Nailing down the dance music sounds that we know and love is no easy task. Having a tangible collection of time and one-off creative efforts pinched from you at a moments notice is in many ways worse than losing the physical equipment. Made clear in the above statement, Epic B commits to the logic that the key to moving forward is owning a recommitment to your craft and using a constructive mindset to embrace the clean slate that the universe has handed you.
Despite the dance music community’s undying commitment to building and maintaining safe spaces, its naive to think that there are ways to prevent these incidents from occurring all together. It is up to promoters, security, attendees and good souls in general to have any artist’s best interest at heart by discouraging such ghastly conduct and staying vigilant on the artist's behalf. Besides, they show up to make sure you are having a good time. If they aren't, you might not either. While a good night out is always a team effort, the brunt of the responsibility falls on the artist. Luckily, there are numerous methods DJs can turn to in order to protect themselves against theft; be it at the nightclub, at home or on the road.

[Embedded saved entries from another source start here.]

-- ==== Sys2Proof/Laws/Blocks.lean ====
section
/-! SUPPORT. What the operations that the blocks share can do, said once: the append queue, end causes and the entry to
ENDING, the withdrawal of a cycle, page words, and the judgement of a window. -/

namespace Sys2Proof.Machine

/-! ## The append queue (R136) -/

/-- With a place an append request joins at the end of the queue. -/
theorem Chip.requestAppend_of_place (c : Chip) (r : AppendRequest) (h : c.engine.queue.length < 8) :
    c.requestAppend r = { c with engine := { c.engine with queue := c.engine.queue ++ [r] } } := by
  simp [Chip.requestAppend, Chip.queueHasPlace, Config.appendPlaces, h]

/-- Without a place it waits for one, behind those that wait already. -/
theorem Chip.requestAppend_of_full (c : Chip) (r : AppendRequest) (h : 8 ≤ c.engine.queue.length) :
    c.requestAppend r = { c with engine := { c.engine with waiting := c.engine.waiting ++ [.append r] } } := by
  simp [Chip.requestAppend, Chip.queueHasPlace, Config.appendPlaces, Nat.not_lt.mpr h]

/-- An append request, with a place or without, changes the queue and the waiting list alone. -/
theorem Chip.requestAppend_cases (c : Chip) (r : AppendRequest) :
    c.requestAppend r = { c with engine := { c.engine with queue := c.engine.queue ++ [r] } }
      ∨ c.requestAppend r = { c with engine := { c.engine with waiting := c.engine.waiting ++ [.append r] } } := by
  unfold Chip.requestAppend
  split
  · exact .inl rfl
  · exact .inr rfl

/-! ## An append that is not written (R137) -/

/-- But where an adoption's pass goes on beside a grant, the requester is told first and the records-full cause is sent
next. -/
theorem Chip.notWrittenTold_of_alone (c : Chip) (r : AppendRequest) (h : c.adoptionMeetsGrant r = false) :
    c.notWrittenTold r =
      if r.kind.isGrantBegin then c.tellNotWritten r else (c.tellNotWritten r).endCause .recordsFull := by
  simp [Chip.notWrittenTold, h]

/-- With no pass running nothing waits for an adoption. -/
theorem Chip.adoptionMeetsGrant_of_no_pass (c : Chip) (r : AppendRequest) (h : c.scanner.pass = none) :
    c.adoptionMeetsGrant r = false := by
  unfold Chip.adoptionMeetsGrant
  rw [h]
  split <;> simp_all

/-- Only a WINDOW_SUM of cause INTERRUPTED_REFLASH is an adoption. -/
theorem Chip.adoptionMeetsGrant_of_kind (c : Chip) (r : AppendRequest)
    (h : ∀ w sum, r.kind ≠ .windowSum w .interruptedReflash sum) : c.adoptionMeetsGrant r = false := by
  unfold Chip.adoptionMeetsGrant
  split
  · next hk _ => exact absurd hk (h _ _)
  · rfl

/-! ## A write lost with the supply (R21, R138) -/

/-- The low byte of two bytes joined. -/
theorem lowByte_append (high low : Byte) : lowByte (high ++ low) = low := by
  ext i hi
  have h := BitVec.getLsbD_append (x := high) (y := low) (i := i)
  simp only [hi] at h
  simpa [lowByte, hi] using h

/-- Of the last write of a record the devices keep the whole word, or a kind code that is VOID. -/
theorem Chip.keptWord_last (c : Chip) (q : AppendRequest) (t : Option Taken) (a : Addr) (w : Word)
    (h : c.engine.progress = some ⟨q, t, .slot [(a, w)]⟩) :
    c.keptWord .R = w ∨ lowByte (c.keptWord .R) = 0#8 := by
  simp only [Chip.keptWord, h]
  split
  · exact .inl rfl
  · exact .inr (lowByte_append _ _)

/-- Of the first of a record's 17 writes they keep a kind code that is VOID. -/
theorem Chip.keptWord_first (c : Chip) (q : AppendRequest) (t : Option Taken) (ws : List (Addr × Word))
    (h : c.engine.progress = some ⟨q, t, .slot ws⟩) (hn : ws.length = 17) : lowByte (c.keptWord .R) = 0#8 := by
  match ws, hn with
  | x :: y :: rest, hn =>
    simp only [Chip.keptWord, h, hn, if_true]
    exact lowByte_append _ _

/-! ## Changes made together (R136) -/

/-- Changes made in order keep what each of them keeps. -/
theorem Chip.inOrder_keeps (P : Chip → Prop) (fs : List (Chip → Chip)) (hf : ∀ f ∈ fs, ∀ c, P c → P (f c)) :
    ∀ c, P c → P (c.inOrder fs) := by
  induction fs with
  | nil => exact fun c hc => hc
  | cons f fs ih =>
    exact fun c hc =>
      ih (fun g hg => hf g (List.mem_cons_of_mem f hg)) (f c) (hf f List.mem_cons_self c hc)

/-- Two chains of changes made together keep what each change keeps, whatever the free values say, if drawing a free value
keeps it. -/
theorem Chip.together_keeps (P : Chip → Prop) (hd : ∀ c, P c → P c.drawn) (n : Nat) :
    ∀ (fs gs : List (Chip → Chip)), (∀ f ∈ fs ++ gs, ∀ c, P c → P (f c)) → ∀ c, P c → P (Chip.together n fs gs c) := by
  induction n with
  | zero => exact fun fs gs hf c hc => by simpa [Chip.together] using Chip.inOrder_keeps P _ hf c hc
  | succ n ih =>
    intro fs gs hf c hc
    match fs, gs with
    | [], gs => simpa [Chip.together] using Chip.inOrder_keeps P _ hf c hc
    | f :: fs, [] => simpa [Chip.together] using Chip.inOrder_keeps P _ hf c hc
    | f :: fs, g :: gs =>
      have hc' := hd c hc
      unfold Chip.together
      split
      · exact ih (f :: fs) gs (fun k hk => hf k (by simp at hk ⊢; tauto)) _ (hf g (by simp) _ hc')
      · exact ih fs (g :: gs) (fun k hk => hf k (by simp at hk ⊢; tauto)) _ (hf f (by simp) _ hc')

/-- A sum with one requester is handed to it alone, and no free value is drawn (R170). -/
theorem Chip.deliver_one (c : Chip) (w : Win) (sum : DWord) (client : SumClient) :
    c.deliver w sum [client] = c.inOrder (client.takes w sum) := by
  cases client <;> rfl

/-! ## End causes (R67, R75–R79) -/

/-- The entry to ENDING with a commit in flight waits for it (R77). -/
theorem Chip.beginEnding_of_commit (c : Chip) (reason : EndReason) (h : c.commitInFlight = true) :
    c.beginEnding reason = { c with grant := { c.grant with
      state := .ending
      step := .commit
      record := { c.grant.record with endReason := some reason, suspendRemaining := none } } } := by
  simp [Chip.beginEnding, h]

/-- An end cause ends a grant in force (R75). -/
theorem Chip.endCause_of_inForce (c : Chip) (reason : EndReason)
    (h : c.grant.state = .active ∨ c.grant.state = .suspended) : c.endCause reason = c.beginEnding reason := by
  rcases h with h | h <;> simp [Chip.endCause, h]

/-- An end cause becomes the pending end reason of a grant in OPENING that has none (R67). -/
theorem Chip.endCause_of_opening (c : Chip) (reason : EndReason) (h : c.grant.state = .opening) :
    c.endCause reason = { c with grant := { c.grant with record := { c.grant.record with
      pendingEnd := if c.grant.record.pendingEnd = none then some reason else c.grant.record.pendingEnd } } } := by
  obtain ⟨pins, bus, map, params, monitor, grant, adu, overlay, engine, scanner, supply, link, draws⟩ := c
  obtain ⟨state, record, step, lastEnd, view, strikes, decay⟩ := grant
  subst h
  simp only [Chip.endCause]
  split <;> rfl

/-- An end cause has no effect without a grant, or with one that ends already (R75). -/
theorem Chip.endCause_of_idle (c : Chip) (reason : EndReason)
    (h : c.grant.state = .idle ∨ c.grant.state = .ending) : c.endCause reason = c := by
  rcases h with h | h <;> simp [Chip.endCause, h]

/-- With no closing sum left the GRANT_END append is queued (R79). -/
theorem Chip.closeWindows_nil (c : Chip) :
    c.closeWindows [] = { c with grant := { c.grant with step := .grantEnd } }.append .grant c.grant.record.endAppend :=
  rfl

/-- With windows left the first one's sum is still to be asked for (R78). -/
theorem Chip.closeWindows_cons (c : Chip) (w : Win) (ws : List Win) :
    c.closeWindows (w :: ws) = { c with grant := { c.grant with step := .closing (w :: ws) false } } := rfl

/-! ## Cycles -/

/-- A cycle given up before ready follows the table of R13. -/
theorem Chip.dropCycle_bus (c : Chip) : c.dropCycle.bus = c.bus.dropped := by
  obtain ⟨pins, bus, map, params, monitor, grant, adu, overlay, engine, scanner, supply, link, draws⟩ := c
  unfold Chip.dropCycle BusPath.dropped
  cases bus.port with
  | held y why => cases why <;> simp
  | _ => simp

/-- The end of parking changes the memory port alone (R16). -/
theorem Chip.unpark_bus (c : Chip) : c.unpark.bus = { c.bus with memPort := c.bus.memPort.unparked } := by
  obtain ⟨pins, bus, map, params, monitor, grant, adu, overlay, engine, scanner, supply, link, draws⟩ := c
  unfold Chip.unpark MemPort.unparked
  cases hm : bus.memPort <;> simp [← hm]

/-- A served-write report for a window in the scope of a grant in force restarts its idle timer (R72). -/
theorem Chip.reportServed_of_scope (c : Chip) (w : Win) (h : c.grant.state = .active ∨ c.grant.state = .suspended)
    (hw : hasWin c.grant.record.scope w = true) :
    c.reportServed (.window w) = { c with grant := { c.grant with record := { c.grant.record with
      idleRemaining := 15 * 2 ^ c.grant.record.idleChoice } } } := by
  simp [Chip.reportServed, h, hw, idleLimit]

/-! ## Page words (R108) -/

/-- The page that has been set. -/
theorem Chip.setPage_get_self (c : Chip) (p : PageNo) (page : Page) : (c.setPage p page).overlay.pages[p] = page := by
  simp [Chip.setPage]

/-- Every other page stays as it was. -/
theorem Chip.setPage_get_ne (c : Chip) (p q : PageNo) (page : Page) (h : q ≠ p) :
    (c.setPage p page).overlay.pages[q] = c.overlay.pages[q] := by
  have hv : p.val ≠ q.val := fun e => h (Fin.ext e.symm)
  simp [Chip.setPage, hv]

/-- A page word other than the one set stays as it was. -/
theorem Page.word_setWord_ne (p : Page) (n m : Nat) (w : PageWord) (h : m ≠ n) :
    (p.setWord n w).word m = p.word m := Sparse.get_set_ne PageWord.cleared p.words n m w h

/-- A page word that has been set to something other than the cleared word reads as that. -/
theorem Page.word_setWord_self (p : Page) (n : Nat) (w : PageWord) (h : w ≠ PageWord.cleared) :
    (p.setWord n w).word n = w := Sparse.get_set_self_of_ne PageWord.cleared p.words n w h

/-- Setting a page word leaves the page's state. -/
@[simp] theorem Page.setWord_state (p : Page) (n : Nat) (w : PageWord) : (p.setWord n w).state = p.state := rfl

/-! ## Judgements (R163) -/

/-- A window that the skip condition names is SKIPPED. -/
theorem Chip.judge_of_skips (c : Chip) (w : Win) (found : DWord) (h : c.skips w = true) :
    c.judge w found = (c.enterResult w .skipped none, none) := by
  simp [Chip.judge, h]

/-- A window without a mark whose sum is its reference is a MATCH. -/
theorem Chip.judge_of_match (c : Chip) (w : Win) (found : DWord) (h : c.skips w = false)
    (hm : hasWin c.scanner.marks w = false) (hr : c.scanner.references[w] = some found) :
    c.judge w found = (c.enterResult w .matched (some found), none) := by
  have hr' : c.scanner.references[w.val] = some found := hr
  simp [Chip.judge, h, hm, hr']

/-- A window with a reflash mark is ADOPTED, and its judgement waits for the append. -/
theorem Chip.judge_of_mark (c : Chip) (w : Win) (found : DWord) (h : c.skips w = false)
    (hm : hasWin c.scanner.marks w = true) :
    c.judge w found
      = ((c.enterResult w .adopted (some found)).adopt w found, some (.adopting c.scanner.tickets)) := by
  simp [Chip.judge, h, hm]

/-- Without a grant in force or in OPENING, what tamper brings about is the set, the notice and the TAMPER request: the
tamper cause has no effect, in whichever order the two are made (R75, R171). -/
theorem Chip.tamperFound_of_idle (c : Chip) (w : Win) (found : DWord)
    (h : c.grant.state = .idle ∨ c.grant.state = .ending) :
    c.tamperFound w found =
      (({ c with scanner := { c.scanner with
            tamper := addWin c.scanner.tamper w, tickets := c.scanner.tickets + 1 } }.notify .tamperFound).drawn.requestAppend
          ⟨.tamper w c.scanner.references[w] found, .scanner, false, c.scanner.tickets⟩, c.queueHasPlace) := by
  have hcause : ∀ d : Chip, d.grant = c.grant → d.tamperCause = d := fun d hd => by
    unfold Chip.tamperCause
    split
    · rfl
    · exact Chip.endCause_of_idle d .tamper (by rwa [hd])
  have hreq : ∀ (d : Chip) (r : AppendRequest), (d.requestAppend r).grant = d.grant := fun d r => by
    unfold Chip.requestAppend
    split <;> rfl
  have hc : ({ c with scanner := { c.scanner with
      tamper := addWin c.scanner.tamper w, tickets := c.scanner.tickets + 1 } }.notify .tamperFound).drawn.grant
        = c.grant := rfl
  simp only [Chip.tamperFound, hcause _ hc, hcause _ ((hreq _ _).trans hc)]
  split <;> rfl

/-- A pass with no window left completes (R165). -/
theorem Chip.passOn_nil (c : Chip) : Chip.passOn [] c = c.passComplete := rfl

end Sys2Proof.Machine
end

Be mindful of your surroundings, keep your valuables out of sight and under lock and key, keep tracking devices with your equipment, document your gear and purchases, write down the serial numbers on your gear in case it pops up for sale online, become a friendly and familiar face with the backstage crew, know your exits and entrances, ask for help online and last but not least…BACKUP YOUR PROJECTS.
The last step doesn’t only apply to theft from random actors. Backing up your music in a safe and secure location on a regular basis is the only way to protect against tragic losses of time and effort on Ableton (and beyond). Failure to do so leaves one vulnerable of completely losing knotty automations and irreparable styles - with some loses resulting in rude and depressing psychological aftershocks.
“Its beyond having stuff stolen” says Daedelus. “If you don’t backup on your hard drive and something goes wrong in the studio, its like you are being stolen from... but in reality, you are truly just stealing from yourself. That's hard to face. We are all the hero of our own story. When you become an unreliable narrator, it really sucks.”